● **Problem requirements**
As soon as the line containing "-- ==== Sys2Proof/Tests/Slice0.lean" appears in the material below, start returning lines exactly, and end with the line containing "theorem on (s".

________________

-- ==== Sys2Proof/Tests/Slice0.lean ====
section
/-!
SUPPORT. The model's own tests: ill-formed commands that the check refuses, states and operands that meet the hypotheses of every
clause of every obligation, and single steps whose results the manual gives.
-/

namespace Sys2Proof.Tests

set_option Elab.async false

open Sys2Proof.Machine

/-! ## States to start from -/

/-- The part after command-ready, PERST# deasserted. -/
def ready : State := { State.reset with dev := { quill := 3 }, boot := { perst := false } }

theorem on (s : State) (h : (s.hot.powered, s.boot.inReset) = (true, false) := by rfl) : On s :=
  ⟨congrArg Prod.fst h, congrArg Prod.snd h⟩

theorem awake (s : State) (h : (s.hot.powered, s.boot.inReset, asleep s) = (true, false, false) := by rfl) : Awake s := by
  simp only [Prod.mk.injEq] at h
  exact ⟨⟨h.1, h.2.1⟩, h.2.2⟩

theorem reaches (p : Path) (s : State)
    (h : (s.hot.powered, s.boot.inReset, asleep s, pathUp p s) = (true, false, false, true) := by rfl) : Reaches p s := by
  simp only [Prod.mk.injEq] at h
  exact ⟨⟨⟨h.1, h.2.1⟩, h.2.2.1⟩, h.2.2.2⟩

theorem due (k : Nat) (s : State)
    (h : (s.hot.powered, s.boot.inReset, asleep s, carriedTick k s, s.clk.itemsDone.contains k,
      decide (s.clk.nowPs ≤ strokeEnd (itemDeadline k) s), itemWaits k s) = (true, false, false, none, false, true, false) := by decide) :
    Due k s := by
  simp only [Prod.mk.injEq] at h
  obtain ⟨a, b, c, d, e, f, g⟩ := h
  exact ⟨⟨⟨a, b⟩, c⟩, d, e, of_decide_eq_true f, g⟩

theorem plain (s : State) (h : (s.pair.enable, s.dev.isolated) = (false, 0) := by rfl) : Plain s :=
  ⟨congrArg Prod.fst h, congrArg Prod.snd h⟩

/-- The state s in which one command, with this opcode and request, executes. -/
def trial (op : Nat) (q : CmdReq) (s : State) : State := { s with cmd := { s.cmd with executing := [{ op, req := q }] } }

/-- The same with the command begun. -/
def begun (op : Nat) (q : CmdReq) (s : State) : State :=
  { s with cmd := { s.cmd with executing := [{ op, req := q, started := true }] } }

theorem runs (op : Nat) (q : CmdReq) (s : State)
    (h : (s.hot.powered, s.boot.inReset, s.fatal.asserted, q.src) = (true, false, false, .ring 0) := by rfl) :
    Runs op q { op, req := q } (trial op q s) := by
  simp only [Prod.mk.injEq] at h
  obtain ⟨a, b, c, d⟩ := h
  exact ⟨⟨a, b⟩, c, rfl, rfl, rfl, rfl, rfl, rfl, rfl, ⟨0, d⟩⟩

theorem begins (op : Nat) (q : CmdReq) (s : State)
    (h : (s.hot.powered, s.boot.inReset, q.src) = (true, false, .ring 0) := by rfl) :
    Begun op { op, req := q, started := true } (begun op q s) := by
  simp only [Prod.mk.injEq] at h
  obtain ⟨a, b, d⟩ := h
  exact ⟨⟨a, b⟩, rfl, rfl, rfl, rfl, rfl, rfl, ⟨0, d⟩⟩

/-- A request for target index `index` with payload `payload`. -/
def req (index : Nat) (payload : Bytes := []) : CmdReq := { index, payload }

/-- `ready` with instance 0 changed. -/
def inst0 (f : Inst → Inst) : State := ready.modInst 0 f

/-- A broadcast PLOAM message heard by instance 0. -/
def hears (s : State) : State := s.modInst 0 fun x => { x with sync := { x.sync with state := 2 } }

________________

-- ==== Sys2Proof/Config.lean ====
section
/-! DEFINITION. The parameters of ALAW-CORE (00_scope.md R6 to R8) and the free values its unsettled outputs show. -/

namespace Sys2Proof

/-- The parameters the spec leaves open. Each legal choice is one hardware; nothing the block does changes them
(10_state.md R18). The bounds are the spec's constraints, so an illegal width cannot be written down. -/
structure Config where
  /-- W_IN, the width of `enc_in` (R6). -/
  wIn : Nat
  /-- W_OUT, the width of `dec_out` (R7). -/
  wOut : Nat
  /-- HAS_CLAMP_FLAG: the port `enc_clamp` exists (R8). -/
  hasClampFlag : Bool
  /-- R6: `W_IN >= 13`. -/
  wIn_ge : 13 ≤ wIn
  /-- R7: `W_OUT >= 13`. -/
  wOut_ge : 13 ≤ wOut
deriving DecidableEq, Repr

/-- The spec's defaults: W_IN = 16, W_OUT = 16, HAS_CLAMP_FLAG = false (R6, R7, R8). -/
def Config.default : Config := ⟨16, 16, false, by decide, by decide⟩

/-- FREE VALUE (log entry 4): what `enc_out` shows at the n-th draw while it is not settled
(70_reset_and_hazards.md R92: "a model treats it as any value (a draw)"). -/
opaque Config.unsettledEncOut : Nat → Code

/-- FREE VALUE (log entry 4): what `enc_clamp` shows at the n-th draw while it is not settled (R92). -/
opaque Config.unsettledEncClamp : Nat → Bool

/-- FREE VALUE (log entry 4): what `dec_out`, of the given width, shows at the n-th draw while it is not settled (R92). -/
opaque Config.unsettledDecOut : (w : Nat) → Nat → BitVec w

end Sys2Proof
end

________________

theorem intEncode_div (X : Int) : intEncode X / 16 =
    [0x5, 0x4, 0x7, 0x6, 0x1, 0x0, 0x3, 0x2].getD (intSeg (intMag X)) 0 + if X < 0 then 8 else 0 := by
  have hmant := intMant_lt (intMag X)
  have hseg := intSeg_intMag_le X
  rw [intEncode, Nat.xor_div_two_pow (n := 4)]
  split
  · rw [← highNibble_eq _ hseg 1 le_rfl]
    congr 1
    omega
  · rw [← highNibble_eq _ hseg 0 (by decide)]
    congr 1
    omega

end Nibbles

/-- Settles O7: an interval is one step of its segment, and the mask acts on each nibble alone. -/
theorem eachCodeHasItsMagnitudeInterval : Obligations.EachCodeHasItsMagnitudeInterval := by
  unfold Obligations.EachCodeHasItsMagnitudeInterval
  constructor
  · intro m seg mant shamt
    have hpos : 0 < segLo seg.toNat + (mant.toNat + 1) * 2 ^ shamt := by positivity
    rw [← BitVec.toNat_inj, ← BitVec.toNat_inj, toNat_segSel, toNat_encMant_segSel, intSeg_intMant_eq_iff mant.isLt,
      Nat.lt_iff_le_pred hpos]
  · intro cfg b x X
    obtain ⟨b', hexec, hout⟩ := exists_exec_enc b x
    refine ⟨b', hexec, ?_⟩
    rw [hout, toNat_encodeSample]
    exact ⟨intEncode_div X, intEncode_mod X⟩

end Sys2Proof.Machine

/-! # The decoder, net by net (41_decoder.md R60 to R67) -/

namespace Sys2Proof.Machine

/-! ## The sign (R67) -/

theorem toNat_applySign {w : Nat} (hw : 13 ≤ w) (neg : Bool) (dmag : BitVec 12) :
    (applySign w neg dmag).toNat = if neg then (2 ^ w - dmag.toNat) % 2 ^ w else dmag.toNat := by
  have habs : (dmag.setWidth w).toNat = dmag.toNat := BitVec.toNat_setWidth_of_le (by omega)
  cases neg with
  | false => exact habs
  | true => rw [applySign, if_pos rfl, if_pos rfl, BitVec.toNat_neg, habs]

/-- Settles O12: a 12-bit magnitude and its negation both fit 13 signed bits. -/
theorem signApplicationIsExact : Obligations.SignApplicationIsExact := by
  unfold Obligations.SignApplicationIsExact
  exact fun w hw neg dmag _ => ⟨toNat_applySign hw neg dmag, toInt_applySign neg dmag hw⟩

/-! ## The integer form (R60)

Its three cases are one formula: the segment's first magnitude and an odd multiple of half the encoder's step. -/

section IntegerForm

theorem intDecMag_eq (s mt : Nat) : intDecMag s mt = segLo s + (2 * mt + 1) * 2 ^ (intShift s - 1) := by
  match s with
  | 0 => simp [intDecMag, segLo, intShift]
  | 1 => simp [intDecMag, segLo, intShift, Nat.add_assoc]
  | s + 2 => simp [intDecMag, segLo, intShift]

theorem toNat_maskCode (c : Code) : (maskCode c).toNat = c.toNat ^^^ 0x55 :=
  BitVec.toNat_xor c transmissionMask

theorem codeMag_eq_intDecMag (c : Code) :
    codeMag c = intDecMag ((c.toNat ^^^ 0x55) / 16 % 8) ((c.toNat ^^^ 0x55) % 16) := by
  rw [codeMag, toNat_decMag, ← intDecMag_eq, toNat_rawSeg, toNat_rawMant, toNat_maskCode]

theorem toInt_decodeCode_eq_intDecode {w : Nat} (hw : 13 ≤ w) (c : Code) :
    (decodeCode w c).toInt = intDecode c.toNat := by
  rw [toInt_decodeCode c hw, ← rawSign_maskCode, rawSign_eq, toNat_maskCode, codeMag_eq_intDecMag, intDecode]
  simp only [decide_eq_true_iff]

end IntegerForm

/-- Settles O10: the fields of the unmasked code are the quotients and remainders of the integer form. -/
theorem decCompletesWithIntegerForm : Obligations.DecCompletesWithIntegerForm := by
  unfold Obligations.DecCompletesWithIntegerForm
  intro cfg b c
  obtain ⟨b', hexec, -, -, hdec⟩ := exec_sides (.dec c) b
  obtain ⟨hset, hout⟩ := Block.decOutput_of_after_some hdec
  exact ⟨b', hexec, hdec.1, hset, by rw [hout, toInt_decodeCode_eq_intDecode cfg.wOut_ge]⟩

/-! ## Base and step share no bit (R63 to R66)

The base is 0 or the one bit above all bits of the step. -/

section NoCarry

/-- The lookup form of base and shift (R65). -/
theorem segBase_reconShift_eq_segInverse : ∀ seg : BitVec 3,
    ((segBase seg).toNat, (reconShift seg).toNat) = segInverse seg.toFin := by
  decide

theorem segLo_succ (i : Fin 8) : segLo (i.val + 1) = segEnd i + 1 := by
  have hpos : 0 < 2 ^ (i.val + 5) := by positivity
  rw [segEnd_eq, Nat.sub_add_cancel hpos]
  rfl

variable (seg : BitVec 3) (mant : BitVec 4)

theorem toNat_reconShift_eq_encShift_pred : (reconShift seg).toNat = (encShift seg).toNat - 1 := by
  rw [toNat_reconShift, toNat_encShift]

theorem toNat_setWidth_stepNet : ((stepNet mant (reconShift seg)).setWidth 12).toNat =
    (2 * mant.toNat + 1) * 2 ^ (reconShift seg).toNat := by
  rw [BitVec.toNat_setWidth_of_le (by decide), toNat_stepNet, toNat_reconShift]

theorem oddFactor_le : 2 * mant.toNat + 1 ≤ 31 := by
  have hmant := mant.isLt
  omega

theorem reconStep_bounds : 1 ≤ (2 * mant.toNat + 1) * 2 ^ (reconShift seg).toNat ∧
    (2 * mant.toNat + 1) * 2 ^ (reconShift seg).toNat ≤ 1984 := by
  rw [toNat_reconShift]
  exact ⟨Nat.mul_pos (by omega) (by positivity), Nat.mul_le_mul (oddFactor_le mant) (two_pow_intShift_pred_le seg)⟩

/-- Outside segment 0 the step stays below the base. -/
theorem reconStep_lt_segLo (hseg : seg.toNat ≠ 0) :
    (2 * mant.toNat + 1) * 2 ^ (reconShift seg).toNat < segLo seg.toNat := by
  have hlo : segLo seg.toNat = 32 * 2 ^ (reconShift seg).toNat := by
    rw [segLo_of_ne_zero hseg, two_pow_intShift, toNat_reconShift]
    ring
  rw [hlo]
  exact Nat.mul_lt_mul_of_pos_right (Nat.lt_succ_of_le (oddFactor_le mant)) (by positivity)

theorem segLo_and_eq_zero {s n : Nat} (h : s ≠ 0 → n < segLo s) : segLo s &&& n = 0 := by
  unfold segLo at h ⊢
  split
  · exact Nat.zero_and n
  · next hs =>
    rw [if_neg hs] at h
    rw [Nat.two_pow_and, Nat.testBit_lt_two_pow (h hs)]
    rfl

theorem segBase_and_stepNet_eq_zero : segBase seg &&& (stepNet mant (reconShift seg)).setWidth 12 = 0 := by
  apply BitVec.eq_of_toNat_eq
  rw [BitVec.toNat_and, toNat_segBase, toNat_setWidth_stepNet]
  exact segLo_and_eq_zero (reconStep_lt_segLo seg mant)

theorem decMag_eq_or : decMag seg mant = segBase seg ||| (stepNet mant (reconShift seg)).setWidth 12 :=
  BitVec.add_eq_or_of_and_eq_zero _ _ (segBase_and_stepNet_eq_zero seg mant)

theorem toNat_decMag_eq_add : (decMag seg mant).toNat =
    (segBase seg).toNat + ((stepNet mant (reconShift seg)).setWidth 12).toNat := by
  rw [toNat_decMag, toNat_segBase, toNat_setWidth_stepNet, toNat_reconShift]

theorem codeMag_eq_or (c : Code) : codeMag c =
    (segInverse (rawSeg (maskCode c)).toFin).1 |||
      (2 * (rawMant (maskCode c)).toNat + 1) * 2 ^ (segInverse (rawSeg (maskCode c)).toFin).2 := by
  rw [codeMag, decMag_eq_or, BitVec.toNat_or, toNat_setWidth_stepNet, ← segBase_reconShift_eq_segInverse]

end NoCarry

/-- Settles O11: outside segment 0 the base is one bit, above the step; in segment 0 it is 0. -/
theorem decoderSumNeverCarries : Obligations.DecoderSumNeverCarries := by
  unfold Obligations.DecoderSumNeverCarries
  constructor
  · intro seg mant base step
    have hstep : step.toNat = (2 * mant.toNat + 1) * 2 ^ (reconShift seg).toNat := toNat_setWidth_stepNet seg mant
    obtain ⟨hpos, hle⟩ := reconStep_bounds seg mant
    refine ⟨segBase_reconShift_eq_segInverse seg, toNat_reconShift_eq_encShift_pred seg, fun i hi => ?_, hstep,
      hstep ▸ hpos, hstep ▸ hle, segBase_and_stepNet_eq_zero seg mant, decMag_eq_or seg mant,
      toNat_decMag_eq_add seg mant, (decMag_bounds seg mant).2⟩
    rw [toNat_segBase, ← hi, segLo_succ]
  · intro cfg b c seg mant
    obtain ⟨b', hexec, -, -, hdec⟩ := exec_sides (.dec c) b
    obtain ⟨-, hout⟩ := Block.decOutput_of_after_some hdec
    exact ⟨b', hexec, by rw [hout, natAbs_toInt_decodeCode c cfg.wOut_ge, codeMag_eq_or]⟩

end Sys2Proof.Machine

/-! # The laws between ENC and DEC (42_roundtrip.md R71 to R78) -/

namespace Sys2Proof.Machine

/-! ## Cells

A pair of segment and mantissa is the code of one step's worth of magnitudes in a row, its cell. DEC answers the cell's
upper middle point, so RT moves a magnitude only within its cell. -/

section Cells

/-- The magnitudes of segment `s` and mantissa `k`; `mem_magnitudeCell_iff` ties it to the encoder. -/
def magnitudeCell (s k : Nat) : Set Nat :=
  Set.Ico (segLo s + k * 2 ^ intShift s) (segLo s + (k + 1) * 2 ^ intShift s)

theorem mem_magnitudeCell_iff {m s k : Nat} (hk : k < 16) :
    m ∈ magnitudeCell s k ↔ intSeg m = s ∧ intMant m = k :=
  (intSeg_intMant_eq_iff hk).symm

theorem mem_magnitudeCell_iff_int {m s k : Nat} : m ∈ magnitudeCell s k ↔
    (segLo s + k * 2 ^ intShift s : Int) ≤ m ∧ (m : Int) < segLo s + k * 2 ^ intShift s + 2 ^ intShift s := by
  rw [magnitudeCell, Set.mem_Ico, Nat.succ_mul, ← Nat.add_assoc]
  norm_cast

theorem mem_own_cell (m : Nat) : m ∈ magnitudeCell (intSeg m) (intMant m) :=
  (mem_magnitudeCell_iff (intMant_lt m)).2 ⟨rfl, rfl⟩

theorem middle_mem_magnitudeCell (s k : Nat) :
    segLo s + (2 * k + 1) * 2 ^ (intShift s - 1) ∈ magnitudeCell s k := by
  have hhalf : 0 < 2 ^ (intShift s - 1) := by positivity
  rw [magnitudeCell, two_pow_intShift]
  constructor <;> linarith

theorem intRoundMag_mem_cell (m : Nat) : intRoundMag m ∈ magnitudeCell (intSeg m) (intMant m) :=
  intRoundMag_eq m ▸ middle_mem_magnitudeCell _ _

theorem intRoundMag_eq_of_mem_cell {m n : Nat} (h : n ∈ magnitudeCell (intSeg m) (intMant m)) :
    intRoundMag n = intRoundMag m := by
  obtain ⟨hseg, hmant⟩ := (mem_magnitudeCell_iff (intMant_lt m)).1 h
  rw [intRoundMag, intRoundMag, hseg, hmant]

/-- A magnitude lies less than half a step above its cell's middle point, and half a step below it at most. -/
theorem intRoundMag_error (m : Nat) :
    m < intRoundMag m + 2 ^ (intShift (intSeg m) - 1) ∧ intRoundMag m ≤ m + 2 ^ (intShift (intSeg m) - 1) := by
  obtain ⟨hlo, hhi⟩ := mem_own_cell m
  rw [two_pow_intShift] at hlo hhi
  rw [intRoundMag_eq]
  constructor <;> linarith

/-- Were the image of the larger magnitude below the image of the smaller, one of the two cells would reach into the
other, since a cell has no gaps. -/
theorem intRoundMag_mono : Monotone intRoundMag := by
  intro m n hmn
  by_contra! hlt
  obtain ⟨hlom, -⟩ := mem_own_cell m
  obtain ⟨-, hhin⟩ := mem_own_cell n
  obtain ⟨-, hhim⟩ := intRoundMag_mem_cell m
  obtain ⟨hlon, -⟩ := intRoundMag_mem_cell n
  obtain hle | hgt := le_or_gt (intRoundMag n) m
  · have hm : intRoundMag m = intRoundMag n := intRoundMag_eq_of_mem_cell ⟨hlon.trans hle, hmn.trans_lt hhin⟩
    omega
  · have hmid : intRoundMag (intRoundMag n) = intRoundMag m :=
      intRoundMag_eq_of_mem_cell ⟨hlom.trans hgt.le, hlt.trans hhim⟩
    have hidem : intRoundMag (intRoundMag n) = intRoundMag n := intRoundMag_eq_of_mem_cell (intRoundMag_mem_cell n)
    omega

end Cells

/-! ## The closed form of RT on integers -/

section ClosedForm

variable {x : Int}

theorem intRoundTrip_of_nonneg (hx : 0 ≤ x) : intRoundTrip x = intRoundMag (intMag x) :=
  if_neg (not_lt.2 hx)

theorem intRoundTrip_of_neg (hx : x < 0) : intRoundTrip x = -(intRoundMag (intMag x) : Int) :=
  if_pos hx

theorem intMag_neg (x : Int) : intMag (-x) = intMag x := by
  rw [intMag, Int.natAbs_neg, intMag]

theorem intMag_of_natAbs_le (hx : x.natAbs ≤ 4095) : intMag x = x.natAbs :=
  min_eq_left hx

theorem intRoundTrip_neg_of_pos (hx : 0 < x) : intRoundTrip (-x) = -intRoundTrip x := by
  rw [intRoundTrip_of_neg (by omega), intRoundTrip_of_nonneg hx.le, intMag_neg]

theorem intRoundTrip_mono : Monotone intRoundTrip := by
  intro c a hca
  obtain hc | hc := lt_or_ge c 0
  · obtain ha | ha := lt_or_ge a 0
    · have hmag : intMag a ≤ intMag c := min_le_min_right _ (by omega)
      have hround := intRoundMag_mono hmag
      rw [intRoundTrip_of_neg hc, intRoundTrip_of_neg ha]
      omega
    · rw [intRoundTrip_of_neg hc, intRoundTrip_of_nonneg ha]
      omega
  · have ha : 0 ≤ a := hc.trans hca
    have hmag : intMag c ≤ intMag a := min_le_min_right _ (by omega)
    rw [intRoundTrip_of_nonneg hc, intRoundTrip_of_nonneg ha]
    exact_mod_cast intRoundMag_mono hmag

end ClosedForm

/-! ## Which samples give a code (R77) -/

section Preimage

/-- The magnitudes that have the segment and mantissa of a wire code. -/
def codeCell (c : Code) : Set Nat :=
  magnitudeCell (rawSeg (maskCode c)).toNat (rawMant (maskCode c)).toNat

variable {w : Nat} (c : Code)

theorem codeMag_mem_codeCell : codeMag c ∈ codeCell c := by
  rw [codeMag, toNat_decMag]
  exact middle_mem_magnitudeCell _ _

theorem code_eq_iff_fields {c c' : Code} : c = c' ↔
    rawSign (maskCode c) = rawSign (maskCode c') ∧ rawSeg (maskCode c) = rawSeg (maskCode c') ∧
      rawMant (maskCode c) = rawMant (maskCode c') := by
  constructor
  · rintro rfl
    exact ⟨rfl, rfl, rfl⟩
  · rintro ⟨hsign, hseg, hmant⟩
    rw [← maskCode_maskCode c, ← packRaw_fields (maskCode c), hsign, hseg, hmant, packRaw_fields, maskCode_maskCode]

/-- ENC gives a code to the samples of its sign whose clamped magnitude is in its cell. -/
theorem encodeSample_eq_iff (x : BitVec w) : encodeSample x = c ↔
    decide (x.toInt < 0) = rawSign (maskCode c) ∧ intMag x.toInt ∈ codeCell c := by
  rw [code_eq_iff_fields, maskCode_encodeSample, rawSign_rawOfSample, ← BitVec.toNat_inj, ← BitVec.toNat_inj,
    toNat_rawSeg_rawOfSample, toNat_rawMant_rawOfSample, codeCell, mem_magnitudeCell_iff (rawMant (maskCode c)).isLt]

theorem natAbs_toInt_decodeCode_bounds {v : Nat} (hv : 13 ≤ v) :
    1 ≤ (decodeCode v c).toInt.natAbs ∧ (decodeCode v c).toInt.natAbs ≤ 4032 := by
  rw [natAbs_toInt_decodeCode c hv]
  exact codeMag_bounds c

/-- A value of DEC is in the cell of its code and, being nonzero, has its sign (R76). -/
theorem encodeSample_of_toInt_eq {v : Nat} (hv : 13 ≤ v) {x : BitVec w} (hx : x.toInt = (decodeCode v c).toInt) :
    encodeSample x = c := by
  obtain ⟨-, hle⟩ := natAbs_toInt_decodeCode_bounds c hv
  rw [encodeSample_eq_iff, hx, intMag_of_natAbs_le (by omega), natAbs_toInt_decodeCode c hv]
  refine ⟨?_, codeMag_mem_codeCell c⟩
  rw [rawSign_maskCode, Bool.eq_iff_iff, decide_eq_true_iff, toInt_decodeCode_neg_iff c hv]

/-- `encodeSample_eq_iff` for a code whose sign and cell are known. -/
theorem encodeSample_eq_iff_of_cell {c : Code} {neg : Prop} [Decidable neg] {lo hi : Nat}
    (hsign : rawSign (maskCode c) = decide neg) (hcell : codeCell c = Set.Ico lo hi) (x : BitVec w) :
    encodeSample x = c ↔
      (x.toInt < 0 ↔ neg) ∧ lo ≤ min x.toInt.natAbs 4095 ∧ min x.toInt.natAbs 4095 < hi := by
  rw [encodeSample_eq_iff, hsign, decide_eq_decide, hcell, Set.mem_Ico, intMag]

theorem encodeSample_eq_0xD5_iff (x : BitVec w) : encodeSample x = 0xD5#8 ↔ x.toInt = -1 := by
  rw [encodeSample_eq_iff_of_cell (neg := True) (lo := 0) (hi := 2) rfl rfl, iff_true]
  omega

________________

● **Finished exercise**
-- ==== Sys2Proof/Tests/Slice0.lean ====
section
/-!
SUPPORT. The model's own tests: ill-formed commands that the check refuses, states and operands that meet the hypotheses of every
clause of every obligation, and single steps whose results the manual gives.
-/

namespace Sys2Proof.Tests

set_option Elab.async false

open Sys2Proof.Machine

/-! ## States to start from -/

/-- The part after command-ready, PERST# deasserted. -/
def ready : State := { State.reset with dev := { quill := 3 }, boot := { perst := false } }

theorem on (s : State) (h : (s.hot.powered, s.boot.inReset) = (true, false) := by rfl) : On s :=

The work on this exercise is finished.